__WHAT TO WORK ON__
Given the records below, would you repeat exactly the lines that begin at the one containing "driveVol | driveLink" and end at the one containing "wrSlot | wrResumeAt", inclusive?

__PROVIDED DATA__
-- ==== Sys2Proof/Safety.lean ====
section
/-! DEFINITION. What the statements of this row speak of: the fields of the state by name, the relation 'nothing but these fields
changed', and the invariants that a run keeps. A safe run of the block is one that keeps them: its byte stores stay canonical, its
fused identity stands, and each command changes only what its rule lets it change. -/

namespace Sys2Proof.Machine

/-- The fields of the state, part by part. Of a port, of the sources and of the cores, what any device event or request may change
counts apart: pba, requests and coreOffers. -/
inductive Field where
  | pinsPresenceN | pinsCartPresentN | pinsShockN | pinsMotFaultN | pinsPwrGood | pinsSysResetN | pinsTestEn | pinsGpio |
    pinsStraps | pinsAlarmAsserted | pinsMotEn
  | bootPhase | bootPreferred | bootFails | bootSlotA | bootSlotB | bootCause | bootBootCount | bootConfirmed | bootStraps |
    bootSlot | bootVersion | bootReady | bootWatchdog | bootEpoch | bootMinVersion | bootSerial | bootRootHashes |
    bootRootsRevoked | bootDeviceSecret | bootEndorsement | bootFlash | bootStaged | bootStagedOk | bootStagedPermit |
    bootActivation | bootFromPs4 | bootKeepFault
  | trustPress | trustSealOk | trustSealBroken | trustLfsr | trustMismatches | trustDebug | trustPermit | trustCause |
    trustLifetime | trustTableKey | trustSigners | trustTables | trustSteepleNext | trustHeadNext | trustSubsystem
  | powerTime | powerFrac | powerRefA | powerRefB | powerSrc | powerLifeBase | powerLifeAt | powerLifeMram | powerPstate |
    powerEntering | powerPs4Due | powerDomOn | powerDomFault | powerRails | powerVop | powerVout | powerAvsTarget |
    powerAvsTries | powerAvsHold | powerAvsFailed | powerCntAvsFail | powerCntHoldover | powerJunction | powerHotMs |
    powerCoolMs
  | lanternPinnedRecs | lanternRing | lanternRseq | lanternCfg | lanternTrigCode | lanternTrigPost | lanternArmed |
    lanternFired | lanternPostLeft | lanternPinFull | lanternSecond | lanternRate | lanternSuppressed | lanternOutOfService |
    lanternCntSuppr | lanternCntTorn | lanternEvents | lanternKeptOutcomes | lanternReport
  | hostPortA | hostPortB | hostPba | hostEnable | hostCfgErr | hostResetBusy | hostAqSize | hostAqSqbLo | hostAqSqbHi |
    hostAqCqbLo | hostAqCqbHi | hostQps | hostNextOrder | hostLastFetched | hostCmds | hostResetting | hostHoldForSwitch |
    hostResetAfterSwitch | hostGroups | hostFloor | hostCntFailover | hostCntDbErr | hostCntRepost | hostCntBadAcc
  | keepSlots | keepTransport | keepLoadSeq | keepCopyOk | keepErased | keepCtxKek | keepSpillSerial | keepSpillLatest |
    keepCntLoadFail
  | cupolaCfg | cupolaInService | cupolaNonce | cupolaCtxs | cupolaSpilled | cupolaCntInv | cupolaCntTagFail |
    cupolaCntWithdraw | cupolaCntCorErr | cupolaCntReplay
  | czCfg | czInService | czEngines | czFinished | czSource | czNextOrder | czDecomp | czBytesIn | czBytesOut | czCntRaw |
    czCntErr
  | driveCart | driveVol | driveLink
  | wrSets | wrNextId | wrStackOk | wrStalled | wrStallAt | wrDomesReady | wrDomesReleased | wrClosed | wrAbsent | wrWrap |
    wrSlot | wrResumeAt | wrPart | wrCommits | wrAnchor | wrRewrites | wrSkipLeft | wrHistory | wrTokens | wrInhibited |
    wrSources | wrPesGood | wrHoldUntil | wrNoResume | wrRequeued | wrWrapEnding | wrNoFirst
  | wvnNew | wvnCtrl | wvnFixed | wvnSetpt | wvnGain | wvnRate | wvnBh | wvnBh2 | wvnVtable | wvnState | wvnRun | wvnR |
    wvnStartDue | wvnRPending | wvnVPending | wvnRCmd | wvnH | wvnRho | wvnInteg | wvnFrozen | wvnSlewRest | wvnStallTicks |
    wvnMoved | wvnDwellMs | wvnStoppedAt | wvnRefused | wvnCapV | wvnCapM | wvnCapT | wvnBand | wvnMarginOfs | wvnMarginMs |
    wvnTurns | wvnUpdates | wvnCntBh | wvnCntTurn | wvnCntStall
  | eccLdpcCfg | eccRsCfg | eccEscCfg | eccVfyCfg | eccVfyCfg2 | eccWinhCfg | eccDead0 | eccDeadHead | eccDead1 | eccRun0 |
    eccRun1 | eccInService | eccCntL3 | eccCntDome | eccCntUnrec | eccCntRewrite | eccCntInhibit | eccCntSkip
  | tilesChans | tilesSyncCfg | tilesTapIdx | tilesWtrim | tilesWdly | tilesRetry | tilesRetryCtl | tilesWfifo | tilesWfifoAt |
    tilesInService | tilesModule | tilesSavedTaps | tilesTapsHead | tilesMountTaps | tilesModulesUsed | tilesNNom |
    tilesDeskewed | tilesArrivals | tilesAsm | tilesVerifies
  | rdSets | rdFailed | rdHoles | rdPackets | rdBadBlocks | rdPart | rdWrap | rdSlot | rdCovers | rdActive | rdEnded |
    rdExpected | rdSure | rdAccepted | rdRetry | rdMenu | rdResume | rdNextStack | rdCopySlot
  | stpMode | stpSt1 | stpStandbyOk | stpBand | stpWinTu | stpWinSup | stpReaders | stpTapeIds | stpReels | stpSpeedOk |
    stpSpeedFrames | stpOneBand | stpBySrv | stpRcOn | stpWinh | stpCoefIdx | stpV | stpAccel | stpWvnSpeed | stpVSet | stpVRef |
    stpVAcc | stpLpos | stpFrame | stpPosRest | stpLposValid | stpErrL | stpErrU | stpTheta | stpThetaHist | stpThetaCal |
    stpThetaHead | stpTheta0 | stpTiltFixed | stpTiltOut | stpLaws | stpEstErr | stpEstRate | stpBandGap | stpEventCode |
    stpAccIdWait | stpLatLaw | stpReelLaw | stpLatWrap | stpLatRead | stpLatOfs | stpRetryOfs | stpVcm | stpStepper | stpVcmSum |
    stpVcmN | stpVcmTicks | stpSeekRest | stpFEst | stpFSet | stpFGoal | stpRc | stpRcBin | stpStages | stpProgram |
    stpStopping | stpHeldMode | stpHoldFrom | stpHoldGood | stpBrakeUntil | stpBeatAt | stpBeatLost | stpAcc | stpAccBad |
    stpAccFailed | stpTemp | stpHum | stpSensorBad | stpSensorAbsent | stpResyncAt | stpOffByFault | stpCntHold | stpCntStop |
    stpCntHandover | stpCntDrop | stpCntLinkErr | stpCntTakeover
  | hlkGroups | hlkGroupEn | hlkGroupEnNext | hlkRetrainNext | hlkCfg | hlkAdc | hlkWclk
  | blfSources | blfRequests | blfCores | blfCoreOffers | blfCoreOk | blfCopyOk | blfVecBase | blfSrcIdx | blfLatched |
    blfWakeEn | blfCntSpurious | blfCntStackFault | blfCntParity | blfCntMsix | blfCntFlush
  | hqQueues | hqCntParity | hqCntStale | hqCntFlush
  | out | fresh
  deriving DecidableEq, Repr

__ANSWER BELOW__
  | driveCart | driveVol | driveLink
  | wrSets | wrNextId | wrStackOk | wrStalled | wrStallAt | wrDomesReady | wrDomesReleased | wrClosed | wrAbsent | wrWrap |
    wrSlot | wrResumeAt | wrPart | wrCommits | wrAnchor | wrRewrites | wrSkipLeft | wrHistory | wrTokens | wrInhibited |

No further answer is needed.